The problem: Every entry below is to be retyped exactly as it stands.

Supplied entries section start

-- ==== Sys2Proof/Tests/Slice0.lean ====
section
/-! SUPPORT. Tests. The expected results come from the vectors of 95_test_vectors (E, 2.1 to 2.10) and from the formats of
30_encoding R65, not from the model. The witnesses at the end show that the hypotheses of the statements can be met. -/

namespace Sys2Proof.Tests

open Sys2Proof Sys2Proof.Machine Sys2Proof.Claims

/-! ### Helpers -/

/-- The reset state with `w` at 0x3000. -/
def start (w : Word) : State := State.reset.withFetchWord 16 w.toNat

/-- The state after one step (the state itself where there is none). -/
def after (s : State) : State :=
  match step s with
  | .next t => t
  | .fault _ => s
  | .refused _ => s

/-- A step answers a next state. -/
def goes (s : State) : Bool :=
  match step s with
  | .next _ => true
  | .fault _ => false
  | .refused _ => false

/-- The fault a step answers. -/
def faultOf (s : State) : Option Fault :=
  match step s with
  | .next _ => none
  | .fault f => some f
  | .refused _ => none

/-! ### Well-formedness -/

theorem test_wf_refuses_a_service_vector : (Instr.trap 0#4 0x20#8).wf = false ∧ (Instr.trap 5#4 0x25#8).wf = false := by
  decide

theorem test_wf_admits_the_neighbours : (Instr.trap 0#4 0x1F#8).wf = true ∧ (Instr.trap 0#4 0x26#8).wf = true := by decide

/-! ### Decoding: each constructor from a word written out from the formats of R65 -/

theorem test_decode_addReg : decode 0b0001_010_000_0_11_001#16 = .addReg 2 0 1 := by decide
theorem test_decode_addImm : decode 0b0001_001_001_1_11111#16 = .addImm 1 1 0b11111#5 := by decide
theorem test_decode_andReg : decode 0b0101_010_000_0_00_001#16 = .andReg 2 0 1 := by decide
theorem test_decode_andImm : decode 0b0101_011_011_1_10000#16 = .andImm 3 3 0b10000#5 := by decide
theorem test_decode_notReg : decode 0b1001_001_000_000000#16 = .notReg 1 0 := by decide
theorem test_decode_br : decode 0b0000_0_1_0_111111110#16 = .br 0b010#3 0x1FE#9 := by decide
theorem test_decode_jmp : decode 0b1100_111_010_111111#16 = .jmp 2 := by decide
theorem test_decode_jsr : decode 0b0100_1_00000000101#16 = .jsr 5#11 := by decide
theorem test_decode_jsrr : decode 0b0100_0_11_011_000001#16 = .jsrr 3 := by decide
theorem test_decode_ld : decode 0b0010_101_100000010#16 = .ld 5 0x102#9 := by decide
theorem test_decode_ldi : decode 0b1010_001_000000001#16 = .ldi 1 1#9 := by decide
theorem test_decode_ldr : decode 0b0110_010_011_111111#16 = .ldr 2 3 0x3F#6 := by decide
theorem test_decode_lea : decode 0b1110_000_100000000#16 = .lea 0 0x100#9 := by decide
theorem test_decode_st : decode 0b0011_001_111111111#16 = .st 1 0x1FF#9 := by decide
theorem test_decode_sti : decode 0b1011_010_000000001#16 = .sti 2 1#9 := by decide
theorem test_decode_str : decode 0b0111_000_001_000010#16 = .str 0 1 2#6 := by decide
theorem test_decode_trap : decode 0b1111_0011_00100110#16 = .trap 3#4 0x26#8 := by decide
theorem test_decode_getc : decode 0b1111_0000_00100000#16 = .getc := by decide
theorem test_decode_out : decode 0b1111_0000_00100001#16 = .out := by decide
theorem test_decode_puts : decode 0b1111_0001_00100010#16 = .puts := by decide
theorem test_decode_inp : decode 0b1111_0000_00100011#16 = .inp := by decide
theorem test_decode_putsp : decode 0b1111_0000_00100100#16 = .putsp := by decide
theorem test_decode_halt : decode 0b1111_1111_00100101#16 = .halt := by decide
theorem test_decode_rti : decode 0b1000_111111111111#16 = .rti 0xFFF#12 := by decide
theorem test_decode_res : decode 0b1101_000000000000#16 = .res 0#12 := by decide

Supplied entries section end

Written response:
-- ==== Sys2Proof/Tests/Slice0.lean ====
section
/-! SUPPORT. Tests. The expected results come from the vectors of 95_test_vectors (E, 2.1 to 2.10) and from the formats of
30_encoding R65, not from the model. The witnesses at the end show that the hypotheses of the statements can be met. -/

namespace Sys2Proof.Tests

open Sys2Proof Sys2Proof.Machine Sys2Proof.Claims

/-! ### Helpers -/

/-- The reset state with `w` at 0x3000. -/
def start (w : Word) : State := State.reset.withFetchWord 16 w.toNat

/-- The state after one step (the state itself where there is none). -/
def after (s : State) : State :=
  match step s with
  | .next t => t
  | .fault _ => s
  | .refused _ => s

/-- A step answers a next state. -/
def goes (s : State) : Bool :=
  match step s with
  | .next _ => true
  | .fault _ => false
  | .refused _ => false

/-- The fault a step answers. -/
def faultOf (s : State) : Option Fault :=
  match step s with
  | .next _ => none
  | .fault f => some f
  | .refused _ => none

/-! ### Well-formedness -/

theorem test_wf_refuses_a_service_vector : (Instr.trap 0#4 0x20#8).wf = false ∧ (Instr.trap 5#4 0x25#8).wf = false := by
  decide

theorem test_wf_admits_the_neighbours : (Instr.trap 0#4 0x1F#8).wf = true ∧ (Instr.trap 0#4 0x26#8).wf = true := by decide

/-! ### Decoding: each constructor from a word written out from the formats of R65 -/

theorem test_decode_addReg : decode 0b0001_010_000_0_11_001#16 = .addReg 2 0 1 := by decide
theorem test_decode_addImm : decode 0b0001_001_001_1_11111#16 = .addImm 1 1 0b11111#5 := by decide
theorem test_decode_andReg : decode 0b0101_010_000_0_00_001#16 = .andReg 2 0 1 := by decide
theorem test_decode_andImm : decode 0b0101_011_011_1_10000#16 = .andImm 3 3 0b10000#5 := by decide
theorem test_decode_notReg : decode 0b1001_001_000_000000#16 = .notReg 1 0 := by decide
theorem test_decode_br : decode 0b0000_0_1_0_111111110#16 = .br 0b010#3 0x1FE#9 := by decide
theorem test_decode_jmp : decode 0b1100_111_010_111111#16 = .jmp 2 := by decide
theorem test_decode_jsr : decode 0b0100_1_00000000101#16 = .jsr 5#11 := by decide
theorem test_decode_jsrr : decode 0b0100_0_11_011_000001#16 = .jsrr 3 := by decide
theorem test_decode_ld : decode 0b0010_101_100000010#16 = .ld 5 0x102#9 := by decide
theorem test_decode_ldi : decode 0b1010_001_000000001#16 = .ldi 1 1#9 := by decide
theorem test_decode_ldr : decode 0b0110_010_011_111111#16 = .ldr 2 3 0x3F#6 := by decide
theorem test_decode_lea : decode 0b1110_000_100000000#16 = .lea 0 0x100#9 := by decide
theorem test_decode_st : decode 0b0011_001_111111111#16 = .st 1 0x1FF#9 := by decide
theorem test_decode_sti : decode 0b1011_010_000000001#16 = .sti 2 1#9 := by decide
theorem test_decode_str : decode 0b0111_000_001_000010#16 = .str 0 1 2#6 := by decide
theorem test_decode_trap : decode 0b1111_0011_00100110#16 = .trap 3#4 0x26#8 := by decide
theorem test_decode_getc : decode 0b1111_0000_00100000#16 = .getc := by decide
theorem test_decode_out : decode 0b1111_0000_00100001#16 = .out := by decide
theorem test_decode_puts : decode 0b1111_0001_00100010#16 = .puts := by decide
theorem test_decode_inp : decode 0b1111_0000_00100011#16 = .inp := by decide
theorem test_decode_putsp : decode 0b1111_0000_00100100#16 = .putsp := by decide
theorem test_decode_halt : decode 0b1111_1111_00100101#16 = .halt := by decide
theorem test_decode_rti : decode 0b1000_111111111111#16 = .rti 0xFFF#12 := by decide
theorem test_decode_res : decode 0b1101_000000000000#16 = .res 0#12 := by decide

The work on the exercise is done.